Kickboxing Workout Dashboard
I regularly take kickboxing classes at Fly Kickboxing. A workout summary is then sent to my email following each class. I log this data and track my performance over time using the dashboard below.
Data Notes:
The source data for this dashboard is provided from two systems:
Mindbody class registration data: This data source provides the core dimensional data - coach, class type, class date and time.
Impact Wrap class metrics: This data source provides the primary metric data - impact score, strike count, and overall score per class.
A data architecture diagram is presented below to show how the data goes from raw input to dashboard.
The source data is loaded into two separate tables in a Snowflake database via a Streamlit webform. A view in the database joins the data from the two tables based on an imputed timestamp for each class. The timestamp from Impact Wrap is rounded off to the nearest half-hour as the raw start time in the Impact Wrap system is based on when the class actually starts - typically a few minutes after the scheduled start time. In addition, a table in the database stores coach information - the coach information is then joined to the view in Tableau.
A script in Hex reads the view and the coach table, and pushes those into a Google Docs spreadsheet. This allows Tableau Public to read 'live' data and I do not need to republish each time there is an update.

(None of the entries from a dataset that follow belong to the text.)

/-- The requests of a slot, and one of a MSG_ID that was accepted. -/
def RadioState.slotReqs (x : RadioState) (cell S : Nat) : List RadioReq := x.reqs.filter fun r => r.cell == cell && r.start == S
def RadioState.accepted (x : RadioState) (cell S msg : Nat) : Option RadioReq := (x.slotReqs cell S).find? fun r => r.msg == msg && r.ok
/-- Direction of a message: 0 uplink, 1 downlink. -/
def msgDir (msg : Nat) : Nat := if msg == 0x81 then 0 else 1
/-- PDUs and bits that accepted requests of a slot hold in a direction. -/
def RadioState.held (x : RadioState) (cell S dir : Nat) : Nat × Nat :=
  let rs := (x.slotReqs cell S).filter fun r => r.ok && r.msg != 0x84 && msgDir r.msg == dir
  ((rs.map (·.kept)).sum, (rs.map fun r => ((List.range r.kept).map (Config.fapiBits r.msg r.body)).sum).sum)
/-- The four counts of R266 that accepted requests of a slot add in a group. -/
def RadioState.load (x : RadioState) (cell S k : Nat) : List Nat :=
  let rs := (x.slotReqs cell S).filter (·.ok)
  rs.foldl (fun a r => (List.range r.kept).foldl (fun a i => List.zipWith (· + ·) a ((Config.fapiLoad r.msg r.body i k ++ [0, 0, 0, 0]).take 4)) a) [0, 0, 0, 0]

/-- How many of a message's PDUs stay within the slot's limits: PDUs, bits, and the counts of the cell's last class (R260, LIMIT). -/
def Dev.keepPdus (d : Dev) (t : Nat) (c : Bytes) (S msg : Nat) (body : Bytes) : Nat :=
  let x := d.rad t
  let dir := msgDir msg
  let (p0, b0) := x.held (cellId c) S dir
  let pMax := leAt c (if dir == 0 then 40 else 42) 2
  let bMax := leAt c (if dir == 0 then 32 else 36) 4
  let last := classRec (d.section_ secCells 0) (leAt c 44 2 + leAt c 46 1 - 1)
  let fits := fun (n : Nat) =>
    decide (p0 + n ≤ pMax) && decide (b0 + ((List.range n).map (Config.fapiBits msg body)).sum ≤ bMax) &&
    (List.range (d.slotTicks c)).all fun k =>
      let l := (List.range n).foldl (fun a i => List.zipWith (· + ·) a ((Config.fapiLoad msg body i k ++ [0, 0, 0, 0]).take 4)) (x.load (cellId c) S k)
      (List.range 4).all fun j => decide (l.getD j 0 ≤ leAt last (4 * j) 4)
  let n := Config.fapiPdus msg body
  ((List.range (n + 1)).takeWhile fits).length - 1

/-- A refusal (R260): ERROR.indication, event 0x6002 and its count. -/
def Dev.fapiRefuse (d : Dev) (t reason cell msg sfn slot pdus : Nat) : Dev :=
  let d := d.indWrite t cell sfn slot 0x07 (Config.fapiError reason msg sfn slot)
  (d.count (Reg.RADIO_FAPI_REFUSED t) F.RADIO_FAPI_REFUSED_COUNT 1).raise 0x6002 0 (stewardOf t) (if reason == 2 then 0xFFFFFFFF else cell)
    (reason + msg % 256 * 2 ^ 8 + sfn % 2 ^ 16 * 2 ^ 16 + slot % 256 * 2 ^ 32 + pdus % 2 ^ 16 * 2 ^ 40)

/-- One request record taken at the snapshot of tick T: its checks in order (Table 10.7), and the PDUs it keeps. -/
def Dev.takeRequest (t T : Nat) (d : Dev) (r : Bytes) : Dev :=
  let cell := leAt r 0 2
  let sfn := leAt r 2 2
  let slot := leAt r 4 1
  let msg := leAt r 6 2
  let len := leAt r 8 4
  let body := bytesAt r 64 (min len 16320)
  let pdus := Config.fapiPdus msg body
  let no := fun (d : Dev) reason => d.fapiRefuse t reason cell msg sfn slot pdus
  if leAt r 5 1 != 0 || leAt r 12 52 != 0 || !([0x80, 0x81, 0x83, 0x84].contains msg) || decide (len > 16320) then no d 1 else
  match d.cell? t cell with
  | none => no d 2
  | some c =>
    let S := d.slotNear c 1024 sfn slot / d.tickU
    let x := d.rad t
    let put := fun (d : Dev) kept ok => d.modRad t fun x => { x with reqs := x.reqs ++ [(⟨cell, S, msg, body, kept, ok⟩ : RadioReq)] }
    if S < T + 4 then no d 3
    else if S * d.tickU > d.now + 32 * slotU c then no d 4
    else if (x.slotReqs cell S).any (·.msg == msg) then no d 5
    else if msg == 0x84 then
      let half := leAt (cellTile (d.section_ secCells 0) t) 40 4 * 2048
      let tti := (x.slotReqs cell S).find? fun q => q.msg == 0x80 && q.ok
      let named := match tti with | some q => (List.range pdus).all fun i => decide (Config.fapiPdsch body i < Config.fapiPdus 0x80 q.body) | none => pdus == 0
      if !((List.range pdus).all fun i => Config.fapiPayloadOk half body i) || !named then put (no d 7) 0 false
      else
        let kept := match tti with | some q => ((List.range pdus).filter fun i => decide (Config.fapiPdsch body i < q.kept)).length | none => 0
        let d := put d kept true
        if kept < pdus then d.fapiRefuse t 8 cell msg sfn slot (pdus - kept) else d
    else if !((List.range pdus).all (Config.fapiPduOk msg c body)) then put (no d 6) 0 false
    else
      let kept := d.keepPdus t c S msg body
      let d := put d kept true
      if kept < pdus then d.fapiRefuse t 8 cell msg sfn slot (pdus - kept) else d

/-- The records landed by the snapshot are taken in record order (R254). -/
def Dev.takeRequests (d : Dev) (t T : Nat) : Dev :=
  let x := d.rad t
  let ready := x.batches.takeWhile fun b => b.landed.isSome
  let rs := ready.flatMap fun b => b.landed.getD []
  let d := d.setRad t { x with batches := x.batches.drop ready.length }
  let d := rs.foldl (Dev.takeRequest t T) d
  let r := Reg.RADIO_REQ_TAKEN t
  let d := d.setF r F.RADIO_REQ_TAKEN_REC (d.getF r F.RADIO_REQ_TAKEN_REC + rs.length)
  if rs.isEmpty then d else d.indVector t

As an API is not yet available to automate the data pull from each source, manual logging is necessary.
Why didn't I just write the data into Google Sheets? I am trying to show more of a business case value of using Streamlit, Snowflake, and Hex. The business cases I am thinking of include:
Slowly changing dimensions: Using Streamlit as a webform to log specific events or dimensional data updates.
Data movement: While I am using Hex to move data from Snowflake to Google Sheets, there are many other directions and destinations for the data to move.

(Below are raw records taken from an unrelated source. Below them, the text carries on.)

/-- Landing signals and the steward's writes (R390, R395, R396, R404). -/
def Obligations.LandingSignalsWaitForTheirTick : Prop :=
  (∀ (m : Master) (t : Tile) (v : Word) (s : State), s.admits m → s.dev.canon →
    let joins := fun (c a : Nat) (e : Dev) =>
      let p := s.dev.getF (Reg.PROOF_PEND t c) F.PROOF_PEND_PEND
      e.getF (Reg.PROOF_PEND t c) F.PROOF_PEND_PEND = min (p + a) 0xFFFFFFFF ∧ s.dev.sameRegs e (· = Reg.PROOF_PEND t c) ∧ e.mem = s.dev.mem ∧
      e.ctrs.sigs = s.dev.ctrs.sigs ∧ e.ctrs.waits = s.dev.ctrs.waits ∧ (p + a < 2 ^ 32 → e.ev = s.dev.ev) ∧ (2 ^ 32 ≤ p + a → s.dev.raised e fun r => r.code = 0xB004)
    (m = hostDriver ∨ isSliceMaster m.toNat = true → Runs (.proofHostSignal m t v) s (joins (v.toNat % 1024) (v.toNat / 2 ^ 32))) ∧
    (m ≠ hostDriver → isSliceMaster m.toNat = false → Runs (.proofHostSignal m t v) s (· = s.dev)) ∧
    (m = stewardOf t ∨ m = systemSteward → Runs (.proofStewardSignal m t v) s (joins (v.toNat % 1024) (v.toNat / 2 ^ 32))) ∧
    (m ≠ stewardOf t → m ≠ systemSteward → Runs (.proofStewardSignal m t v) s (· = s.dev))) ∧
  (∀ (t : Tile) (s : State), s.on →
    let mine := s.dev.ctrs.taken.filter fun p => p.1 / 1024 == t.val
    (mine = [] ∨ s.dev.paused t = true ∨ (s.dev.tile t).skipped = true ∨ s.dev.bStart ≤ (s.dev.tile t).pos → Runs (.landingSignalApply t) s (· = s.dev)) ∧
    (mine ≠ [] → s.dev.paused t = false → (s.dev.tile t).skipped = false → (s.dev.tile t).pos < s.dev.bStart → Runs (.landingSignalApply t) s fun e =>
      e.ctrs = { s.dev.ctrs with
        taken := s.dev.ctrs.taken.filter fun p => !(p.1 / 1024 == t.val)
        sigs := s.dev.ctrs.sigs ++ mine.map fun p => ⟨t, p.1 % 1024, p.2, none, 0#16, (s.dev.tile t).lk + (16 - (s.dev.tile t).pos), true⟩ } ∧
      e.mem = s.dev.mem ∧ e.ev = s.dev.ev)) ∧
  (∀ (m : Master) (t : Tile) (c : CtrIx) (v : Word) (s : State), s.admits m → s.dev.canon →
    (m ≠ stewardOf t ∨ s.dev.inBoundary = false → Runs (.proofCtrWrite m t c v) s fun e => e.regs = s.dev.regs ∧ e.ctrs = s.dev.ctrs ∧ e.mem = s.dev.mem ∧
      s.dev.raised e fun r => r.code = 0xB007 ∧ r.object = BitVec.ofNat 32 (Reg.PROOF_CTR t c)) ∧
    (m = stewardOf t → s.dev.inBoundary = true → s.dev.ctrState t c ≠ 2 → Runs (.proofCtrWrite m t c v) s fun e =>
      let new := fieldOf F.PROOF_CTR_STATE v
      e.ctrState t c = (if s.dev.ctrState t c = 3 ∧ ¬ (new = 0 ∨ (new = 1 ∧ v.toNat % 2 ^ 32 = 0)) then 3 else new) ∧
      e.getB (Reg.PROOF_CTR t c) F.PROOF_CTR_LOSS = false ∧ e.ctrValue t c = (s.dev.rwWrite (Reg.PROOF_CTR t c) v).ctrValue t c ∧
      s.dev.sameRegs e (· = Reg.PROOF_CTR t c) ∧ e.ctrs = s.dev.ctrs ∧ e.mem = s.dev.mem ∧ e.ev = s.dev.ev))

Data visualization & analysis: While the dashboard isn't showing revenue cycles or marketing spend, I tried to present the data in a way that allows the end user to see change over time, draw insights and correlations, and obverse different descriptive statistics.
I may end up pushing the dashboard to Tableau Cloud, connect directly to Snowflake, and using the Tableau Embedding API to push the dashboard here.

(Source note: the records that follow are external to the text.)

/-! ### modMemb -/

@[simp] theorem Dev.modMemb_memb (f : MembState → MembState) : (d.modMemb f).memb = f d.memb := (rfl)
@[simp] theorem Dev.modMemb_now (f : MembState → MembState) : (d.modMemb f).now = d.now := (rfl)
@[simp] theorem Dev.modMemb_edge (f : MembState → MembState) : (d.modMemb f).edge = d.edge := (rfl)
@[simp] theorem Dev.modMemb_free (f : MembState → MembState) : (d.modMemb f).free = d.free := (rfl)
@[simp] theorem Dev.modMemb_readOut (f : MembState → MembState) : (d.modMemb f).readOut = d.readOut := (rfl)
@[simp] theorem Dev.modMemb_regs (f : MembState → MembState) : (d.modMemb f).regs = d.regs := (rfl)
@[simp] theorem Dev.modMemb_mem (f : MembState → MembState) : (d.modMemb f).mem = d.mem := (rfl)
@[simp] theorem Dev.modMemb_lineErr (f : MembState → MembState) : (d.modMemb f).lineErr = d.lineErr := (rfl)
@[simp] theorem Dev.modMemb_written (f : MembState → MembState) : (d.modMemb f).written = d.written := (rfl)
@[simp] theorem Dev.modMemb_ev (f : MembState → MembState) : (d.modMemb f).ev = d.ev := (rfl)
@[simp] theorem Dev.modMemb_hostWrites (f : MembState → MembState) : (d.modMemb f).hostWrites = d.hostWrites := (rfl)
@[simp] theorem Dev.modMemb_hostNext (f : MembState → MembState) : (d.modMemb f).hostNext = d.hostNext := (rfl)
@[simp] theorem Dev.modMemb_sent (f : MembState → MembState) : (d.modMemb f).sent = d.sent := (rfl)
@[simp] theorem Dev.modMemb_tiles (f : MembState → MembState) : (d.modMemb f).tiles = d.tiles := (rfl)
@[simp] theorem Dev.modMemb_ctrs (f : MembState → MembState) : (d.modMemb f).ctrs = d.ctrs := (rfl)
@[simp] theorem Dev.modMemb_cfg (f : MembState → MembState) : (d.modMemb f).cfg = d.cfg := (rfl)
@[simp] theorem Dev.modMemb_knead (f : MembState → MembState) : (d.modMemb f).knead = d.knead := (rfl)
@[simp] theorem Dev.modMemb_sieves (f : MembState → MembState) : (d.modMemb f).sieves = d.sieves := (rfl)
@[simp] theorem Dev.modMemb_tiers (f : MembState → MembState) : (d.modMemb f).tiers = d.tiers := (rfl)
@[simp] theorem Dev.modMemb_asks (f : MembState → MembState) : (d.modMemb f).asks = d.asks := (rfl)
@[simp] theorem Dev.modMemb_trays (f : MembState → MembState) : (d.modMemb f).trays = d.trays := (rfl)
@[simp] theorem Dev.modMemb_sched (f : MembState → MembState) : (d.modMemb f).sched = d.sched := (rfl)
@[simp] theorem Dev.modMemb_sig (f : MembState → MembState) : (d.modMemb f).sig = d.sig := (rfl)
@[simp] theorem Dev.modMemb_codec (f : MembState → MembState) : (d.modMemb f).codec = d.codec := (rfl)
@[simp] theorem Dev.modMemb_radio (f : MembState → MembState) : (d.modMemb f).radio = d.radio := (rfl)
@[simp] theorem Dev.modMemb_ports (f : MembState → MembState) : (d.modMemb f).ports = d.ports := (rfl)
@[simp] theorem Dev.modMemb_time (f : MembState → MembState) : (d.modMemb f).time = d.time := (rfl)
@[simp] theorem Dev.modMemb_sampled (f : MembState → MembState) : (d.modMemb f).sampled = d.sampled := (rfl)
@[simp] theorem Dev.modMemb_braid (f : MembState → MembState) : (d.modMemb f).braid = d.braid := (rfl)
@[simp] theorem Dev.modMemb_power (f : MembState → MembState) : (d.modMemb f).power = d.power := (rfl)
@[simp] theorem Dev.modMemb_peelSeen (f : MembState → MembState) : (d.modMemb f).peelSeen = d.peelSeen := (rfl)
@[simp] theorem Dev.modMemb_slices (f : MembState → MembState) : (d.modMemb f).slices = d.slices := (rfl)
@[simp] theorem Dev.modMemb_sliceTick (f : MembState → MembState) : (d.modMemb f).sliceTick = d.sliceTick := (rfl)
@[simp] theorem Dev.modMemb_integ (f : MembState → MembState) : (d.modMemb f).integ = d.integ := (rfl)
@[simp] theorem Dev.modMemb_sp (f : MembState → MembState) : (d.modMemb f).sp = d.sp := (rfl)
@[simp] theorem Dev.modMemb_recipe (f : MembState → MembState) : (d.modMemb f).recipe = d.recipe := (rfl)
@[simp] theorem Dev.modMemb_reg (f : MembState → MembState) (r : Nat) : (d.modMemb f).reg r = d.reg r := (rfl)
@[simp] theorem Dev.modMemb_getF (f : MembState → MembState) (r : Nat) (q : Fld) : (d.modMemb f).getF r q = d.getF r q := (rfl)
@[simp] theorem Dev.modMemb_getB (f : MembState → MembState) (r : Nat) (q : Fld) : (d.modMemb f).getB r q = d.getB r q := (rfl)
@[simp] theorem Dev.modMemb_paused (f : MembState → MembState) (r : Nat) : (d.modMemb f).paused r = d.paused r := (rfl)
@[simp] theorem Dev.modMemb_byte (f : MembState → MembState) (r : Nat) : (d.modMemb f).byte r = d.byte r := (rfl)
@[simp] theorem Dev.modMemb_errOf (f : MembState → MembState) (r : Nat) : (d.modMemb f).errOf r = d.errOf r := (rfl)
@[simp] theorem Dev.modMemb_section_ (f : MembState → MembState) (y r : Nat) : (d.modMemb f).section_ y r = d.section_ y r := (rfl)
@[simp] theorem Dev.modMemb_tile (f : MembState → MembState) (r : Nat) : (d.modMemb f).tile r = d.tile r := (rfl)
@[simp] theorem Dev.modMemb_kn (f : MembState → MembState) (r y : Nat) : (d.modMemb f).kn r y = d.kn r y := (rfl)
@[simp] theorem Dev.modMemb_sieve (f : MembState → MembState) (r y : Nat) : (d.modMemb f).sieve r y = d.sieve r y := (rfl)
@[simp] theorem Dev.modMemb_tier (f : MembState → MembState) (r : Nat) : (d.modMemb f).tier r = d.tier r := (rfl)
@[simp] theorem Dev.modMemb_tray (f : MembState → MembState) (r : Nat) : (d.modMemb f).tray r = d.tray r := (rfl)
@[simp] theorem Dev.modMemb_sch (f : MembState → MembState) (r : Nat) : (d.modMemb f).sch r = d.sch r := (rfl)
@[simp] theorem Dev.modMemb_sg (f : MembState → MembState) (r y : Nat) : (d.modMemb f).sg r y = d.sg r y := (rfl)
@[simp] theorem Dev.modMemb_codecSt (f : MembState → MembState) (r y : Nat) : (d.modMemb f).codecSt r y = d.codecSt r y := (rfl)
@[simp] theorem Dev.modMemb_rad (f : MembState → MembState) (r : Nat) : (d.modMemb f).rad r = d.rad r := (rfl)
@[simp] theorem Dev.modMemb_port (f : MembState → MembState) (y : GatePort) : (d.modMemb f).port y = d.port y := (rfl)
@[simp] theorem Dev.modMemb_sli (f : MembState → MembState) (r : Nat) : (d.modMemb f).sli r = d.sli r := (rfl)
@[simp] theorem Dev.modMemb_pair (f : MembState → MembState) (r : Nat) : (d.modMemb f).pair r = d.pair r := (rfl)
@[simp] theorem Dev.modMemb_far (f : MembState → MembState) (r : Nat) : (d.modMemb f).far r = d.far r := (rfl)
@[simp] theorem Dev.modMemb_blink (f : MembState → MembState) (r : Nat) : (d.modMemb f).blink r = d.blink r := (rfl)

/-! ### modSp -/

@[simp] theorem Dev.modSp_sp (f : SecState → SecState) : (d.modSp f).sp = f d.sp := (rfl)
@[simp] theorem Dev.modSp_now (f : SecState → SecState) : (d.modSp f).now = d.now := (rfl)
@[simp] theorem Dev.modSp_edge (f : SecState → SecState) : (d.modSp f).edge = d.edge := (rfl)
@[simp] theorem Dev.modSp_free (f : SecState → SecState) : (d.modSp f).free = d.free := (rfl)
@[simp] theorem Dev.modSp_readOut (f : SecState → SecState) : (d.modSp f).readOut = d.readOut := (rfl)
@[simp] theorem Dev.modSp_regs (f : SecState → SecState) : (d.modSp f).regs = d.regs := (rfl)
@[simp] theorem Dev.modSp_mem (f : SecState → SecState) : (d.modSp f).mem = d.mem := (rfl)
@[simp] theorem Dev.modSp_lineErr (f : SecState → SecState) : (d.modSp f).lineErr = d.lineErr := (rfl)
@[simp] theorem Dev.modSp_written (f : SecState → SecState) : (d.modSp f).written = d.written := (rfl)
@[simp] theorem Dev.modSp_ev (f : SecState → SecState) : (d.modSp f).ev = d.ev := (rfl)
@[simp] theorem Dev.modSp_hostWrites (f : SecState → SecState) : (d.modSp f).hostWrites = d.hostWrites := (rfl)
@[simp] theorem Dev.modSp_hostNext (f : SecState → SecState) : (d.modSp f).hostNext = d.hostNext := (rfl)
@[simp] theorem Dev.modSp_sent (f : SecState → SecState) : (d.modSp f).sent = d.sent := (rfl)
@[simp] theorem Dev.modSp_tiles (f : SecState → SecState) : (d.modSp f).tiles = d.tiles := (rfl)
@[simp] theorem Dev.modSp_ctrs (f : SecState → SecState) : (d.modSp f).ctrs = d.ctrs := (rfl)
@[simp] theorem Dev.modSp_cfg (f : SecState → SecState) : (d.modSp f).cfg = d.cfg := (rfl)
@[simp] theorem Dev.modSp_knead (f : SecState → SecState) : (d.modSp f).knead = d.knead := (rfl)
@[simp] theorem Dev.modSp_sieves (f : SecState → SecState) : (d.modSp f).sieves = d.sieves := (rfl)
@[simp] theorem Dev.modSp_tiers (f : SecState → SecState) : (d.modSp f).tiers = d.tiers := (rfl)
@[simp] theorem Dev.modSp_asks (f : SecState → SecState) : (d.modSp f).asks = d.asks := (rfl)
@[simp] theorem Dev.modSp_trays (f : SecState → SecState) : (d.modSp f).trays = d.trays := (rfl)
@[simp] theorem Dev.modSp_sched (f : SecState → SecState) : (d.modSp f).sched = d.sched := (rfl)
@[simp] theorem Dev.modSp_sig (f : SecState → SecState) : (d.modSp f).sig = d.sig := (rfl)
@[simp] theorem Dev.modSp_codec (f : SecState → SecState) : (d.modSp f).codec = d.codec := (rfl)
@[simp] theorem Dev.modSp_radio (f : SecState → SecState) : (d.modSp f).radio = d.radio := (rfl)
@[simp] theorem Dev.modSp_ports (f : SecState → SecState) : (d.modSp f).ports = d.ports := (rfl)
@[simp] theorem Dev.modSp_time (f : SecState → SecState) : (d.modSp f).time = d.time := (rfl)
@[simp] theorem Dev.modSp_sampled (f : SecState → SecState) : (d.modSp f).sampled = d.sampled := (rfl)
@[simp] theorem Dev.modSp_braid (f : SecState → SecState) : (d.modSp f).braid = d.braid := (rfl)
@[simp] theorem Dev.modSp_power (f : SecState → SecState) : (d.modSp f).power = d.power := (rfl)
@[simp] theorem Dev.modSp_peelSeen (f : SecState → SecState) : (d.modSp f).peelSeen = d.peelSeen := (rfl)
@[simp] theorem Dev.modSp_slices (f : SecState → SecState) : (d.modSp f).slices = d.slices := (rfl)
@[simp] theorem Dev.modSp_sliceTick (f : SecState → SecState) : (d.modSp f).sliceTick = d.sliceTick := (rfl)
@[simp] theorem Dev.modSp_integ (f : SecState → SecState) : (d.modSp f).integ = d.integ := (rfl)
@[simp] theorem Dev.modSp_memb (f : SecState → SecState) : (d.modSp f).memb = d.memb := (rfl)
@[simp] theorem Dev.modSp_recipe (f : SecState → SecState) : (d.modSp f).recipe = d.recipe := (rfl)
@[simp] theorem Dev.modSp_reg (f : SecState → SecState) (r : Nat) : (d.modSp f).reg r = d.reg r := (rfl)
@[simp] theorem Dev.modSp_getF (f : SecState → SecState) (r : Nat) (q : Fld) : (d.modSp f).getF r q = d.getF r q := (rfl)
@[simp] theorem Dev.modSp_getB (f : SecState → SecState) (r : Nat) (q : Fld) : (d.modSp f).getB r q = d.getB r q := (rfl)
@[simp] theorem Dev.modSp_paused (f : SecState → SecState) (r : Nat) : (d.modSp f).paused r = d.paused r := (rfl)
@[simp] theorem Dev.modSp_byte (f : SecState → SecState) (r : Nat) : (d.modSp f).byte r = d.byte r := (rfl)
@[simp] theorem Dev.modSp_errOf (f : SecState → SecState) (r : Nat) : (d.modSp f).errOf r = d.errOf r := (rfl)
@[simp] theorem Dev.modSp_section_ (f : SecState → SecState) (y r : Nat) : (d.modSp f).section_ y r = d.section_ y r := (rfl)
@[simp] theorem Dev.modSp_tile (f : SecState → SecState) (r : Nat) : (d.modSp f).tile r = d.tile r := (rfl)
@[simp] theorem Dev.modSp_kn (f : SecState → SecState) (r y : Nat) : (d.modSp f).kn r y = d.kn r y := (rfl)
@[simp] theorem Dev.modSp_sieve (f : SecState → SecState) (r y : Nat) : (d.modSp f).sieve r y = d.sieve r y := (rfl)
@[simp] theorem Dev.modSp_tier (f : SecState → SecState) (r : Nat) : (d.modSp f).tier r = d.tier r := (rfl)
@[simp] theorem Dev.modSp_tray (f : SecState → SecState) (r : Nat) : (d.modSp f).tray r = d.tray r := (rfl)
@[simp] theorem Dev.modSp_sch (f : SecState → SecState) (r : Nat) : (d.modSp f).sch r = d.sch r := (rfl)
@[simp] theorem Dev.modSp_sg (f : SecState → SecState) (r y : Nat) : (d.modSp f).sg r y = d.sg r y := (rfl)
@[simp] theorem Dev.modSp_codecSt (f : SecState → SecState) (r y : Nat) : (d.modSp f).codecSt r y = d.codecSt r y := (rfl)
@[simp] theorem Dev.modSp_rad (f : SecState → SecState) (r : Nat) : (d.modSp f).rad r = d.rad r := (rfl)
@[simp] theorem Dev.modSp_port (f : SecState → SecState) (y : GatePort) : (d.modSp f).port y = d.port y := (rfl)
@[simp] theorem Dev.modSp_sli (f : SecState → SecState) (r : Nat) : (d.modSp f).sli r = d.sli r := (rfl)
@[simp] theorem Dev.modSp_pair (f : SecState → SecState) (r : Nat) : (d.modSp f).pair r = d.pair r := (rfl)
@[simp] theorem Dev.modSp_far (f : SecState → SecState) (r : Nat) : (d.modSp f).far r = d.far r := (rfl)
@[simp] theorem Dev.modSp_blink (f : SecState → SecState) (r : Nat) : (d.modSp f).blink r = d.blink r := (rfl)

To learn more about Fly Kickboxing, visit their website. Better yet - sign up for a class! See you there!
Data Architecture Diagram:
To do list:
Buy a heart rate monitor? It would be fun to log heart rate/calories burned on here.
I bought a heart rate monitor - so I should re-build this to incorporate that data.
Include a drop down option to show the last 100 classes - the issue with this is that introduces some table calcs so I would have to refactor all the stats throughout the dashboard.
While I don't think my average class impact has enough variability for this, I might try to do some basic regression modeling around impact/strike count/overall score. A simple scatter plot really shows that there is nearly a 1:1 correlation between strike count and overall score, but I may want to quantify how much of an impact the impact score has on overall score.
Incorporate box-and-whisker plots for strike impact and employ a t-test (but do so without using the R connection) to determine if there is a statistically significant difference in strike impact between class types/coaches.
Create an External Function (GCP) to write directly to Google Sheets (eliminate Hex) upon submit of workout.
Write a script to read the registration emails (mindbody) and workout summary emails (impact wrap) and parse the data needed and write that to Snowflake (and then upon writing, call the external function).
Longer term - push the viz to Tableau Cloud and use the embedding API to fully integrate with a web framework (need a JWT generator - possibly from Hex?).
When the dashboard is more "final", reproduce in Power BI and Sigma.